For it to be considered explicit consent, you must require a positive opt-in (i.e no pre-ticked checkbox), contain clear wording (no legalese), and be separate from other terms & conditions.
Rights to Data – you must inform individuals where, why, and how their data is processed / stored. An individual has the right to download their personal data and an individual also has the right to be forgotten meaning they can ask for their data to be deleted.
This will make sure that when you hit Unsubscribe or ask companies to delete your profile, then they actually do that (hmm, go figure).
Breach Notification – organizations must report certain types of data breaches to relevant authorities within 72 hours, unless the breach is considered harmless and poses no risk to individual data. However if a breach is high-risk, then the company MUST also inform individuals who’re impacted right away.
Data Protection Officers – if you are a public company or process large amounts of personal information, then you must appoint a data protection officer. Again this is not required for small businesses. Consult an attorney if you’re in doubt.

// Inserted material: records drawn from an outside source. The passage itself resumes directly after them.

/-- The home slices of a die are lost: every word that has its home there is L, and the map goes round the die. -/
def State.loseSlices (s : State) (die : Nat) : State :=
  let gone (x : Nat × WordSt) : Bool := decide (s.homeDie x.1 = die)
  let lose (w : Nat) (x : WordSt) : WordSt := if gone (w, x) then (match x with
    | .open_ o _ _ => .lost o
    | .closed o _ _ _ => .lost o
    | x => x) else x
  let words := (s.words.filter fun x => !(gone x && decide (x.2 = .valid)))
  { s with
    words := tmap lose words
    held := s.held.filter fun h => decide (s.homeDie h.word ≠ die)
    l2 := { s.l2 with lost := 2 ^ 32 - 1, smap := s.mapAround die, gone := s.l2.gone ++ [(die, s.l2.smap)] } }

/-- The cores of a die give up their entries, copies and registrations: a word registered to one of them is L. -/
def State.dropDie (s : State) (die : Nat) : State :=
  let here (a : Nat) : Bool := decide (a < 512) && decide (dieOfAgent a = die)
  let mine (o : Owner) : Bool := decide (o.pkg = s.fab.pid.toNat) && here o.agent
  let s := { s with guestRegs := s.guestRegs.filter fun x => !mine x.2.owner }
  let s := forEach s.words s fun x s => match x.2.owner? with
    | some o => if mine o then s.setLost x.1 o else s
    | none => s
  { s with coreMem := s.coreMem.filter fun x => !here x.1 }

/-- A team on the die fails, a copy of a pair is lost. -/
def State.failOnDie (s : State) (tk : Nat) : State :=
  match (s.team tk).pair with
  | .none => s.failTeam tk 0x0A
  | .primary x => s.loseCopy tk x
  | .shadow x => s.loseCopy tk x

/-- A fatal error of a die, contained in the order of R381. -/
def State.fatalDie (s : State) (die : Nat) (unreachable : Bool) : State :=
  if 8 ≤ die || (s.die die).link || ((s.die die).fatal && !unreachable) then s
  else
    let s := s.onDie die fun d => { d with containing := true, detected := s.time.toNat, near := [], misses := [] }
    let s := s.enterRecovery
    let hit := (s.teams.filter fun x => x.2.resident && x.2.failed.isNone && decide (dieOfAgent x.2.core = die)).map (·.1)
    let s := forEach hit s fun tk s => s.failOnDie tk
    let s := s.dropDie die
    let s := if unreachable then s.loseSlices die else s
    let s := s.onDie die fun d => { d with fatal := true, link := d.link || unreachable }
    s.notice none 0 (64 * die) 3 0x18

/-- FATAL_DIE_ERROR. -/
def execFatalDieError (die : Nat) (unreachable : Bool) (s : State) : Outcome := .next (s.fatalDie die unreachable)

/-- Containment of a die's error has lasted as long as it may: 100 µs (R381). -/
def State.containmentOver (s : State) (die : Nat) : Bool :=
  (s.die die).containing && decide ((s.die die).detected + usAc 100 ≤ s.time.toNat)

/-- CONTAINMENT_END: the accesses that waited go on, and the hardware clears FRECOV.ON (R381, R454). -/
def execContainmentEnd (die : Nat) (s : State) : Outcome :=
  .next (if (s.die die).containing then
      { s.onDie die (fun d => { d with containing := false }) with fab := { s.fab with recov := false } }
    else s)

/-! ### Lane and cluster failures (R220-R223, R359) -/

/-- Entries of a core drained as far as they can, oldest first. -/
def State.drainCore (s : State) (core : Nat) : State :=
  forEach ((s.cmem core).ebb.map (·.seq)) s fun q s => s.drainEntry core q

/-- A team of a core that is no more, once it stands at its instruction boundaries: it is saved as at pre-emption; a copy of
a pair is lost, and its words are written back first (R222, R349, R388). -/
def State.vacate (s : State) (tk : Nat) : State :=
  let t := s.team tk
  let s := forEach t.cores s fun c s => s.drainCore c
  if !s.savable tk then s
  else match t.pair with
    | .primary x => ((s.writeBackAll (s.owns t) t.cores).loseCopy tk x)
    | .shadow x => ((s.writeBackAll (s.owns t) t.cores).loseCopy tk x)
    | .none => s.saveTeam tk

/-- The teams of cores out of service leave them (R222, R359). -/
def State.vacateDue (s : State) : State :=
  forEach s.teams s fun x s => if (s.team x.1).resident && s.teamLeaves x.1 then s.vacate x.1 else s

/-- The logical lane that a physical lane serves, the orphan aside. -/
def Core.laneOn (c : Core) (p : Nat) : Option Nat :=
  (upto 64).find? fun l => decide (c.physLane l = p) && !(c.deg && decide (l = c.orphan))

To put it in plain English, GDPR makes sure that businesses can’t go around spamming people by sending emails they didn’t ask for. Businesses can’t sell people’s data without their explicit consent (good luck getting this consent). Businesses have to delete user’s account and unsubscribe them from email lists if the user ask you to do that. Businesses have to report data breaches and overall be better about data protection.
How is WP GDPR Compliant
By default, WordPress used to store the commenters name, email and website as a cookie on the user’s browser. This made it easier for users to leave comments on their favorite blogs because those fields were pre-populated.
Due to GDPR’s consent requirement, WordPress has added the comment consent checkbox. The user can leave a comment without checking this box. All it would mean is that they would have to manually enter their name, email, and website every time they leave a comment.
Data Export and Erase Feature
WordPress offers site owners the ability to comply with GDPR’s data handling requirements and honor user’s request for exporting personal data as well as removal of user’s personal data.
The data handling features can be found under the Tools menu inside WordPress admin.
These three things are enough to make a default WordPress blog GDPR compliant. However it is very likely that your website has additional features that will also need to be in compliance.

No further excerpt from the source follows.